▶ [Stored data]:
————————
/-- A burst whose walk, if it needs one, is made at once: GEN, stop, translation, target (R554 to R564). DEDUCED: the
device abandons one that finds its context stopped, and it is counted (R552, R561; log 99). -/
def Blk.burst (b : Blk) (m : List Host.Cell) (x : Dma) : DmaEnd × Blk × List Host.Cell :=
  let vpn := x.va / 4096 % 2 ^ 27
  if x.gen ≠ b.genOf x.ctx then (.held, b.incWrap (F.ATU_STALE_REQ_REQ x.ctx), m)
  else if b.on (F.ATU_CTX_STAT_STOPPED x.ctx) then (.held, b.incWrap (F.ATU_STALE_REQ_REQ x.ctx), m)
  else if !b.rootOn x.ctx then (.refused, b.atuFault x 1, m)
  else if vaBad x.va then (.refused, b.atuFault x 2, m)
  else
    let go (b : Blk) (e : TlbEntry) : DmaEnd × Blk × List Host.Cell :=
      match e.use vpn x.write with
      | .ok ppn => (b.tlbUse e).toTarget m x (ppn * 4096 + x.va % 4096)
      | .error r => (.refused, (b.tlbForget e).atuFault x r, m)
    match b.tlbHit x.ctx vpn with
    | some e => go b e
    | none =>
      match b.walkLevel m x.ctx vpn x.write 2 (b.rootOf x.ctx) with
      | (.leaf e, b1) => go b1 e
      | (.bad r, b1) => (.refused, b1.atuFault x r, m)

/-! ## DMA of a device, as the commands of the devices use it -/

/-- How many bytes of `n` from `va` on one burst takes (R551). -/
def burstLen (va n : Nat) : Nat := min n (64 - va % 64)

/-- A device reads `n` bytes at `va`, burst by burst (`fuel` bounds the bursts). -/
def Blk.dmaRead (b : Blk) (m : List Host.Cell) (src u va n : Nat) : Nat → DmaEnd × Blk × List Host.Cell
  | 0 => (.ok [], b, m)
  | fuel + 1 =>
    if n = 0 then (.ok [], b, m)
    else
      let k := burstLen va n
      let c := b.devCtx src u
      match b.burst m ⟨src, u, c, b.genOf c, va, false, [], k, false⟩ with
      | (.ok d, b1, m1) =>
        match b1.dmaRead m1 src u (va + k) (n - k) fuel with
        | (.ok d', b2, m2) => (.ok (d ++ d'), b2, m2)
        | r => r
      | r => r

/-- A device writes bytes at `va`, burst by burst. -/
def Blk.dmaWrite (b : Blk) (m : List Host.Cell) (src u va : Nat) (l : List Byte) :
    Nat → DmaEnd × Blk × List Host.Cell
  | 0 => (.ok [], b, m)
  | fuel + 1 =>
    if l = [] then (.ok [], b, m)
    else
      let k := burstLen va l.length
      let c := b.devCtx src u
      match b.burst m ⟨src, u, c, b.genOf c, va, true, l.take k, k, false⟩ with
      | (.ok _, b1, m1) => b1.dmaWrite m1 src u (va + k) (l.drop k) fuel
      | r => r

/-- The bursts that `n` bytes may take. -/
def dmaFuel (n : Nat) : Nat := n / 64 + 2

/-- A read of `n` bytes. -/
def Blk.rd (b : Blk) (m : List Host.Cell) (src u va n : Nat) : DmaEnd × Blk × List Host.Cell :=
  b.dmaRead m src u va n (dmaFuel n)

/-- A write of bytes. -/
def Blk.wr (b : Blk) (m : List Host.Cell) (src u va : Nat) (l : List Byte) :
    DmaEnd × Blk × List Host.Cell :=
  b.dmaWrite m src u va l (dmaFuel l.length)

/-! ## Bursts one by one -/

/-- A burst past the ATU reaches `pa`, and its completion is on its way (R560). -/
def Blk.flyTo (b : Blk) (m : List Host.Cell) (x : Dma) (pa : Nat) : Blk × List Host.Cell :=
  let r := b.atTarget m x pa
  match r.1 with
  | .ok d =>
    ((r.2.1.setAtu (fun a =>
      { a with
        fly := a.fly ++ [{ x with
          data := d }] })).flySync x.ctx, r.2.2)
  | _ => (r.2.1.flySync x.ctx, r.2.2)

/-- A translated burst that has passed the ATU is in flight until its completion is taken (R560); the MRAM throttle
holds a write beyond it (R232). -/
def Blk.launch (b : Blk) (m : List Host.Cell) (x : Dma) (e : TlbEntry) : Blk × List Host.Cell :=
  match e.use (x.va / 4096 % 2 ^ 27) x.write with
  | .error r => ((b.tlbForget e).atuFault x r, m)
  | .ok ppn =>
    let pa := ppn * 4096 + x.va % 4096
    let b1 := b.tlbUse e
    if b1.throttled x pa then (b1.stallDma x pa, m) else b1.flyTo m x pa

/-- The oldest device write that the throttle held proceeds as far as the new millisecond allows (R232). -/
def Blk.drainDma (b : Blk) (m : List Host.Cell) : Blk × List Host.Cell :=
  match b.k.atu.stall with
  | [] => (b, m)
  | (x, pa) :: l =>
    if b.mramRoom x.ctx x.n then
      (b.setAtu (fun a =>
        { a with
          stall := l })).flyTo m x pa
    else (b, m)

/-- A burst reaches the ATU (R554, R560, R562). -/
def Blk.dmaArrive (b : Blk) (m : List Host.Cell) (x : Dma) : Blk × List Host.Cell :=
  if x.gen ≠ b.genOf x.ctx then (b.incWrap (F.ATU_STALE_REQ_REQ x.ctx), m)
  else if b.on (F.ATU_CTX_STAT_STOPPED x.ctx) then
    (b.setAtu (fun a =>
      { a with
        hold := a.hold ++ [x] }), m)
  else if !b.rootOn x.ctx then (b.atuFault x 1, m)
  else if vaBad x.va then (b.atuFault x 2, m)
  else
    match b.tlbHit x.ctx (x.va / 4096 % 2 ^ 27) with
    | some e => b.launch m x e
    | none =>
      (b.setAtu (fun a =>
        { a with
          walk := a.walk ++ [x] }), m)

/-- The oldest walk ends (R554, R557, R566). -/
def Blk.walkEnd (b : Blk) (m : List Host.Cell) : Blk × List Host.Cell :=
  match b.k.atu.walk with
  | [] => (b, m)
  | x :: l =>
    if x.again then
      (b.setAtu (fun a =>
        { a with
          walk := l ++ [{ x with
            again := false }] }), m)
    else
      let b1 := b.setAtu (fun a =>
        { a with
          walk := l })
      if x.gen ≠ b.genOf x.ctx then (b1.incWrap (F.ATU_STALE_REQ_REQ x.ctx), m)
      else
        match b1.walkLevel m x.ctx (x.va / 4096 % 2 ^ 27) x.write 2 (b1.rootOf x.ctx) with
        | (.leaf e, b2) => b2.launch m x e
        | (.bad r, b2) => (b2.atuFault x r, m)

/-- The oldest completion returns to its device (R560, R561); a stale one is discarded. -/
def Blk.dmaComplete (b : Blk) : Blk :=
  match b.k.atu.fly with
  | [] => b
  | x :: l =>
    let b1 := (b.setAtu (fun a =>
      { a with
        fly := l })).flySync x.ctx
    if x.gen = b.genOf x.ctx then { b1 with resp := if x.write then .done else .data (leNat x.data) }
    else
      let b2 := b1.incWrap (F.ATU_STALE_CPL_CPL x.ctx)
      if b.k.atu.told.get (fun _ => true) x.ctx then b2
      else (b2.setAtu (fun a =>
        { a with
          told := a.told.set (fun _ => true) x.ctx true })).raise 207 x.unit (some x.ctx)

/-! ## Operations on a context -/

/-- Is a BUMP of context `c` refused (R559)? -/
def Blk.bumpRefused (b : Blk) (c : Nat) : Bool :=
  let old (x : Dma) : Bool := x.ctx == c && x.gen != b.genOf c
  b.k.atu.walk.any old || b.k.atu.hold.any old || b.k.atu.fly.any old || b.k.atu.stall.any (fun x => old x.1)

/-- GEN of context `c` goes on (R559). -/
def Blk.bump (b : Blk) (c : Nat) : Blk :=
  (b.incWrap (F.ATU_CTX_STAT_GEN c)).setAtu (fun a =>
    { a with
      bumpAt := a.bumpAt.set (fun _ => 0) c (if b.on (F.ATU_CTX_STAT_INFLIGHT c) then b.clk + 1 else 0)
      told := a.told.set (fun _ => true) c false })

/-- The held bursts of context `c` proceed, in order (R562). -/
def Blk.unhold (b : Blk) (m : List Host.Cell) (c : Nat) : Blk × List Host.Cell :=
  let mine := b.k.atu.hold.filter (fun x => x.ctx == c)
  let b1 := b.setAtu (fun a =>
    { a with
      hold := a.hold.filter (fun x => x.ctx != c) })
  mine.foldl (fun r x => r.1.dmaArrive r.2 x) (b1, m)

/-- An operation of context `c` takes effect (R562). -/
def Blk.ctxOp (b : Blk) (m : List Host.Cell) (c op : Nat) : Blk × List Host.Cell :=
  match op with
  | 1 => (b.put (F.ATU_CTX_STAT_STOPPED c) 1, m)
  | 2 =>
    if b.rootOn c then
      ((b.put (F.ATU_CTX_STAT_STOPPED c) 0).put (F.ATU_CTX_STAT_REMOVED c) 0).unhold m c
    else (b.put (F.ATU_CTX_STAT_REFUSED c) 1, m)
  | 3 => if b.bumpRefused c then (b.put (F.ATU_CTX_STAT_REFUSED c) 1, m) else (b.bump c, m)
  | _ =>
    if b.bumpRefused c then (b.put (F.ATU_CTX_STAT_REFUSED c) 1, m)
    else
      ((((((b.put (F.ATU_CTX_STAT_STOPPED c) 1).bump c).tlbDrop (fun e => e.ctx == c)).put
        (F.ATU_CTX_STAT_REMOVED c) 1).put (F.ATU_ROOT_LO_MODE c) 0), m)

/-- An operation is written (R562): BUSY until it has taken effect. -/
def Blk.ctxWrite (b : Blk) (c op : Nat) : Blk :=
  (b.put (F.ATU_CTX_STAT_BUSY c) 1).setAtu (fun a =>
    { a with
      ops := a.ops ++ [(c, op)] })

/-- The oldest operation of context `c` takes effect. -/
def Blk.ctxDone (b : Blk) (m : List Host.Cell) (c : Nat) : Blk × List Host.Cell :=
  match b.k.atu.ops.find? (fun x => x.1 == c) with
  | none => (b, m)
  | some x =>
    let l := b.k.atu.ops.erase x
    let b1 := b.setAtu (fun a =>
      { a with
        ops := l })
    (b1.putB (F.ATU_CTX_STAT_BUSY c) (l.any (fun y => y.1 == c))).ctxOp m c x.2

/-! ## Meanings -/

/-- A device issues a burst (R551, R554): the resource, the GEN it carries, the device address, and the data
of a write or the length of a read. -/
def execDeviceDmaRequest (src u gen va : Nat) (write : Bool) (data : List Byte) (n : Nat) (s : State) :
    Host.Outcome State Fault Refusal :=
  onMem (devExists src u) s (fun b m =>
    let k := if write then data.length else n
    if b.kcRun && 0 < k && k ≤ burstLen va 64 then
      b.dmaArrive m ⟨src, u, b.devCtx src u, gen % 256, va % 2 ^ 64, write, if write then data else [], k, false⟩
    else (b, m))

/-- A table walk ends (R554). -/
def execPageWalkComplete (s : State) : Host.Outcome State Fault Refusal :=
  onMem true s (fun b m => b.walkEnd m)

/-- A completion returns (R560). -/
def execDmaCompletion (s : State) : Host.Outcome State Fault Refusal :=
  onBlk true s (fun b => b.dmaComplete)

/-- A write of ATU_INV (R557): one invalidation at a time; a walk that it concerns is made again. -/
def Blk.atuInv (b : Blk) (all range : Bool) (c : Nat) : Blk :=
  if b.on F.ATU_INV_BUSY then b
  else
    (b.put F.ATU_INV_BUSY 1).setAtu (fun a =>
      { a with
        inv := some (all, range, c % 256, b.fld F.ATU_INV_VA_HI_VA * 2 ^ 20 + b.fld F.ATU_INV_VA_LO_VA,
          max 1 (b.fld F.ATU_INV_CNT_CNT))
        walk := a.walk.map (fun x => if all || x.ctx == c % 256 then { x with
          again := true } else x) })

/-- A write of ATU_INV (R557). -/
def execAtuInvalidate (i : Init) (all range : Bool) (c : Nat) (s : State) :
    Host.Outcome State Fault Refusal :=
  onBlk true s (fun b => b.onWrite i R.ATU_INV
    (F.ATU_INV_ALL.word all.toNat ||| F.ATU_INV_RANGE.word range.toNat ||| F.ATU_INV_CTX.word c) (fun b => b.atuInv all range c))

/-- Does the entry overlap `n` pages from page `v` (R557)? -/
def TlbEntry.inRange (e : TlbEntry) (v n : Nat) : Bool :=
  e.vpn < v + n && v < e.vpn + 2 ^ (9 * e.level)

/-- The removal is complete (R557). -/
def execAtuInvalidateDone (s : State) : Host.Outcome State Fault Refusal :=
  onBlk true s (fun b =>
    match b.k.atu.inv with
    | none => b
    | some (all, range, c, v, n) =>
      ((b.put F.ATU_INV_BUSY 0).setAtu (fun a =>
        { a with
          inv := none })).tlbDrop (fun e => all || (e.ctx == c && (!range || e.inRange v n))))

/-- ATU_CTX_CTL of context `c` with OP STOP (R562). -/
def execStop (i : Init) (c : Nat) (s : State) : Host.Outcome State Fault Refusal :=
  onBlk (c < 256) s (fun b => b.onWrite i (R.ATU_CTX_CTL c) ((F.ATU_CTX_CTL_OP c).word 1) (fun b => b.ctxWrite c 1))

/-- ATU_CTX_CTL of context `c` with OP START (R562). -/
def execStart (i : Init) (c : Nat) (s : State) : Host.Outcome State Fault Refusal :=
  onBlk (c < 256) s (fun b => b.onWrite i (R.ATU_CTX_CTL c) ((F.ATU_CTX_CTL_OP c).word 2) (fun b => b.ctxWrite c 2))

/-- ATU_CTX_CTL of context `c` with OP BUMP (R559). -/
def execBump (i : Init) (c : Nat) (s : State) : Host.Outcome State Fault Refusal :=
  onBlk (c < 256) s (fun b => b.onWrite i (R.ATU_CTX_CTL c) ((F.ATU_CTX_CTL_OP c).word 3) (fun b => b.ctxWrite c 3))

/-- ATU_CTX_CTL of context `c` with OP REMOVE (R562). -/
def execRemove (i : Init) (c : Nat) (s : State) : Host.Outcome State Fault Refusal :=
  onBlk (c < 256) s (fun b => b.onWrite i (R.ATU_CTX_CTL c) ((F.ATU_CTX_CTL_OP c).word 4) (fun b => b.ctxWrite c 4))

/-- ATU_CTX_CTL of context `c` with another OP (R562). -/
def execCtxOpIgnored (i : Init) (c : Nat) (s : State) : Host.Outcome State Fault Refusal :=
  onBlk (c < 256) s (fun b => b.onWrite i (R.ATU_CTX_CTL c) 0 (fun b => b))

/-- The oldest operation of context `c` takes effect (R562). -/
def execCtxOpDone (c : Nat) (s : State) : Host.Outcome State Fault Refusal :=
  onMem (c < 256) s (fun b m => b.ctxDone m c)

/-- INFLIGHT of context `c` has not reached 0 within 1 ms of a BUMP (R560). -/
def execDrainTimeout (c : Nat) (s : State) : Host.Outcome State Fault Refusal :=
  onBlk (c < 256) s (fun b =>
    let t := b.k.atu.bumpAt.get (fun _ => 0) c
    if t ≠ 0 ∧ t + tickMs ≤ b.clk + 1 ∧ b.on (F.ATU_CTX_STAT_INFLIGHT c) then
      ((b.setAtu (fun a =>
        { a with
          bumpAt := a.bumpAt.set (fun _ => 0) c 0 })).setBit F.ATU_EVT_EVT 2).raise 208 c (some c)
    else b)

/-- A write of ATU_DIRTY_CTL of context `c` with SYNC 1 (R565). -/
def execSync (i : Init) (c : Nat) (v : W32) (s : State) : Host.Outcome State Fault Refusal :=
  onBlk (c < 256) s (fun b => b.onWrite i (R.ATU_DIRTY_CTL c) (v ||| (F.ATU_DIRTY_CTL_SYNC c).word 1) (fun b =>
    (b.writeReg (R.ATU_DIRTY_CTL c) v).put (F.ATU_DIRTY_CTL_BUSY c) 1))

/-- The SYNC of context `c` takes hold (R565). -/
def execSyncDone (c : Nat) (s : State) : Host.Outcome State Fault Refusal :=
  onBlk (c < 256) s (fun b => b.put (F.ATU_DIRTY_CTL_BUSY c) 0)

end Sys2Proof.Machine
end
————————
▶ [WHAT IS EXPECTED]:
Copy out every line from the data above in which the word "tlbForget" occurs.

▶ [COMPLETED EXERCISE]:
      | .error r => (.refused, (b.tlbForget e).atuFault x r, m)
  | .error r => ((b.tlbForget e).atuFault x r, m)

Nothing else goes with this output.